The summer heat brought the end of my lease in New York and a new Taylor Swift album. In July, I trucked all my possessions to a storage unit in Queens and listened to "Folklore" on the farm until August slipped away like a bottle of wine.

When the leaves started changing, my best friend and I went on a camping trip in Utah. Laying outside one night, I saw the Milky Way from horizon-to-horizon… and, with it, felt a flicker of hope for the first time all year. I ended up spending most of autumn out West, where the trees, fresh air, and the rocky landscape became a source of sanity and hope. I celebrated the holidays with my family on Mask Road—a fitting address to end 2020 and nearly 1,000 miles from the now vacant Hell's Kitchen apartment where the year began.

In the end, my intention for the year—to ground—was more about finding a home in myself when the world was on fire than settling down in a ZIP code. As I look at the road ahead, I have more questions than answers, but I do know this—we are more resilient than we ever thought possible, and change is coming. And that gives me hope.
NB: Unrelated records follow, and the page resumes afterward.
/-- The partition of a core's half-cluster (00 R4), 20 when none. -/
def partOfCore (s : State) (core : Nat) : Nat :=
  ((List.range 20).find? (fun p => (s.d.part p).alive && ((s.d.part p).halves).testBit (core / 6))).getD 20

/-! ## Slice ports (03 R74 to R76) and BWTOK (08 R184) -/

def bucketLevel (s : State) (slice part cls : Nat) : Nat :=
  ((s.m.buckets.find? (fun b => b.slice == slice && b.part == part && b.cls == cls)).map (·.level)).getD 0

def setBucket (s : State) (slice part cls v : Nat) : State :=
  s.modM (fun m => { m with
    buckets := ⟨slice, part, cls, v⟩ :: m.buckets.filter (fun b => !(b.slice == slice && b.part == part && b.cls == cls)) })

def spareLevel (s : State) (slice : Nat) : Nat := spGet 0 s.m.spare slice
def setSpare (s : State) (slice v : Nat) : State := s.modM (fun m => { m with spare := spSet 0 m.spare slice v })

/-- RATE and DEPTH of a context as TBCFG0 and TBCFG1 hold them (03 R75). -/
def tbcfg (s : State) (part cls : Nat) : Nat × Nat :=
  let p := s.d.part part
  if cls = 0 then (p.rate0, max 1 p.depth0) else (p.rate1, max 1 p.depth1)

/-- RATE and DEPTH of a context in force since the last refill (03 R76). -/
def tbNow (s : State) (part cls : Nat) : Nat × Nat :=
  let v := spGet 0 s.m.tbNow (2 * part + cls)
  (v / 4096, max 1 (v % 4096))

/-- A context has no bucket at any port (03 R74, R75). -/
def unmetered (s : State) (part cls : Nat) : Bool := (tbNow s part cls).1 == 0 || decide (20 ≤ part)

/-- A token for one transfer (03 R76), from the spare pool when no older request is to have it; none when the request
waits. -/
def takeToken (s : State) (slice part cls : Nat) (spare : Bool) : Option State :=
  if unmetered s part cls then some s
  else if 1 ≤ bucketLevel s slice part cls then some (setBucket s slice part cls (bucketLevel s slice part cls - 1))
  else if spare ∧ 1 ≤ spareLevel s slice then some (setSpare s slice (spareLevel s slice - 1))
  else none

/-- Tokens of a context at a slice, as many of `n` as there are: how many were taken. -/
def takeTokens (s : State) (slice part cls : Nat) (spare : Bool) : Nat → Nat × State
  | 0 => (0, s)
  | n + 1 =>
    let r := takeTokens s slice part cls spare n
    match takeToken r.2 slice part cls spare with
    | some s => (r.1 + 1, s)
    | none => r

/-- The stand's BWTOK has a unit left (08 R184); 0xFFFF is unmetered (08 R182). -/
def bwLeft (s : State) (uid : Nat) : Bool :=
  match s.stand? uid with
  | some st => st.shape.bwtok == 0xFFFF || decide (st.bwUsed < st.shape.bwtok)
  | none => true

/-- One unit of the stand's BWTOK (08 R184); none when its count is at 0. -/
def takeBw (s : State) (uid : Nat) : Option State :=
  if bwLeft s uid then some (s.modStand uid (fun st => { st with bwUsed := st.bwUsed + 1 })) else none

/-- The transfers between a slice and its memory controllers that an access of a line needs: its lines that are read, and
a changed line that leaves for it (03 R74). A re-encode takes no token. -/
def missTokens (s : State) (line part : Nat) : Nat :=
  if inSlice s line then 0
  else (memLinesOf s line).length + (match l2Place s (homeSlice s line) line part with
    | some (_, some v) => if v.dirty && v.visitor.isNone then 1 else 0
    | some (_, none) => 0
    | none => 0)

/-- The tokens that a message takes at its slice's port (03 R74): one for its line of data, and what its access needs. A
REG carries masks and no data. -/
def tokensOf (s : State) (t : ToSlice) : Nat :=
  match t.req with
  | .reg .. => missTokens s t.line (partOfCore s t.core)
  | .read _ part => 1 + missTokens s t.line part
  | .atom .. => 1 + missTokens s t.line (partOfCore s t.core)
  | .wb .. => 1 + (if inSlice s t.line then 0 else (memLinesOf s t.line).length)
  | .data .. => 1
  | .engine .. => 0

/-- The context that a message is charged to (03 R74): the partition of the stand that causes it; none for what no stand
causes (drains, R62, R53). An answer is charged to the partition of the request that waits for it. -/
def ctxOf (s : State) (t : ToSlice) : Option Nat :=
  if t.by_ = 0 then none
  else match t.req with
    | .read _ part => some part
    | .data .. => some (partOfCore s
        (((s.m.lineWaits.find? (fun w => w.line == t.line && w.need.contains t.core)).map (·.core)).getD t.core))
    | .reg .. => some (partOfCore s t.core)
    | .wb .. => some (partOfCore s t.core)
    | .atom .. => some (partOfCore s t.core)
    | .engine .. => none

/-- A message that its port has not accepted. -/
def unpaid (s : State) (t : ToSlice) : Bool := t.by_ != 0 && decide (t.paid < tokensOf s t)

/-- A request of a context waits at a port for a token that its bucket does not hold (03 R76). -/
def starved (s : State) (slice part cls : Nat) : Bool := !unmetered s part cls && bucketLevel s slice part cls == 0

/-- A message carries a line of data between a core and a slice: a transfer of the core's miss queue (08 R184). -/
def carries (r : Req) : Bool :=
  match r with
  | .reg .. => false
  | .engine .. => false
  | .read .. => true
  | .wb .. => true
  | .data .. => true
  | .atom .. => true

/-- A message is held by its stand's BWTOK (08 R184). -/
def bwHeld (s : State) (t : ToSlice) : Bool := t.paid == 0 && carries t.req && !bwLeft s t.by_

/-- The messages that wait at a port for a token of the spare pool. -/
def spareMsgs (s : State) (slice : Nat) : List ToSlice :=
  s.m.toSlice.filter (fun y => y.arr != 0 && homeSlice s y.line == slice && unpaid s y && !bwHeld s y &&
    starved s slice ((ctxOf s y).getD 20) 0)

/-- The copies' transfers that wait at a port for a token of the spare pool: when each was asked for. -/
def spareCopies (s : State) (slice : Nat) : List Nat :=
  (s.stands.filter (fun st => starved s slice st.part 1)).flatMap (fun st => st.copy.queue.filterMap (fun c =>
    match c.asked with
    | some a => if homeSlice s a.1 = slice then some a.2 else none
    | none => none))

/-- No older request of a port waits for the spare pool (03 R76: requests are taken oldest first), for a message. -/
def spareForMsg (s : State) (t : ToSlice) : Bool :=
  (spareMsgs s (homeSlice s t.line)).all (fun y => decide (t.arr ≤ y.arr)) &&
    (spareCopies s (homeSlice s t.line)).all (fun a => decide (t.sent ≤ a))

/-- The same for a transfer of a copy asked for at a time. -/
def spareForCopy (s : State) (slice at_ : Nat) : Bool :=
  (spareMsgs s slice).all (fun y => decide (at_ < y.sent)) && (spareCopies s slice).all (fun a => decide (at_ ≤ a))

/-- The cores whose answers an access of some words of a line asks for. -/
def holders (s : State) (line : Nat) (mask : ByteMask) : Nat :=
  (firnOf s line).countP (fun e => wordsOf e.mask &&& unitsOf mask != 0#128)

/-- Tokens for the transfers by which a walk, an instruction fetch or the fill of a group reaches memory (03 R74, R76): whether
all are paid; those taken so far are kept under a line's number. Such a request takes from the spare pool when no other waits
for it (log entry 48). -/
def prepay (s : State) (slice key part cls need : Nat) : Bool × State :=
  let paid := spGet 0 s.m.prepaid key
  let spare := (spareMsgs s slice).isEmpty && (spareCopies s slice).isEmpty
  let r := takeTokens s slice part cls spare (need - paid)
  let all := decide (need ≤ paid + r.1)
  (all, r.2.modM (fun m => { m with prepaid := spSet 0 m.prepaid key (if all then 0 else paid + r.1) }))

/-! ## Readiness of a line at its home (04 R84, R100; 07 R159; 03 R72) -/

/-- Whether the line's serac group is decoded at its home (07 R158); other lines are always ready. -/
def groupReady (s : State) (line : Nat) : Bool :=
  match windowAt s (line * 128) with
  | some (_, w) =>
    if w.kind = 0 then
      (match findGroup s (w.groupBase (line * 128)) with | some g => !g.filling | none => false)
    else true
  | none => true

/-- A group may leave its slice: it is decoded, and none of its lines is pinned or has a request in progress, nor does it
write to a stack that a recalibration holds. -/
def mayDepart (s : State) (g : Group) : Bool :=
  let w := s.d.windows.getD g.win Window.reset
  let ls := groupLines w g.base
  !g.filling && !ls.any (lineBusy s) && !s.m.l2.any (fun y => ls.contains y.line && y.visitor.isNone && y.pins != 0) &&
    !((w.groupBlocks g.base).flatMap w.codeLines).any (stackHeld s)

/-- The groups of a slice that none of its lines holds: of windows whose partition may allocate in no way (03 R71). -/
def looseGroups (s : State) (slice : Nat) : List Group :=
  s.m.groups.filter (fun g =>
    let w := s.d.windows.getD g.win Window.reset
    homeSlice s (g.base / 128) == slice && (waysOf s w.part).isEmpty && !(groupLines w g.base).any (inSlice s))

/-- An absent group starts to fill (07 R159), charged to the context of the request that needs it (03 R74; 40 for none). A
group that no way may hold passes through its slice one at a time: the one before it departs first (00 R5; 03 R71). -/
def startFill (s : State) (line ctx : Nat) : State :=
  match windowAt s (line * 128) with
  | some (n, w) =>
    let base := w.groupBase (line * 128)
    if w.kind = 0 ∧ (findGroup s base).isNone then
      let begin_ (s : State) : State := s.modM (fun m => { m with groups := ⟨n, base, true, [], [], [], ctx⟩ :: m.groups })
      if (waysOf s w.part).isEmpty then
        match looseGroups s (homeSlice s line) with
        | [] => begin_ s
        | g :: _ => if mayDepart s g then begin_ (departNow s g.base) else s
      else begin_ s
    else s
  | none => s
 My word for this year is simply "rest." One of my favorite poets, David Whyte, writes this about rest: 

"Rested, we are ready for the world but not held hostage by it, rested we care again for the right things and the right people in the right way. In rest, we reestablish the goals that make us more generous, more courageous, more of an invitation, someone we want to remember, and someone others would want to remember too."

I hope, whatever the last twelve months have brought for you and whatever happens the next twelve—that you find rest too. We're stronger than we think we are, 2020 taught us that.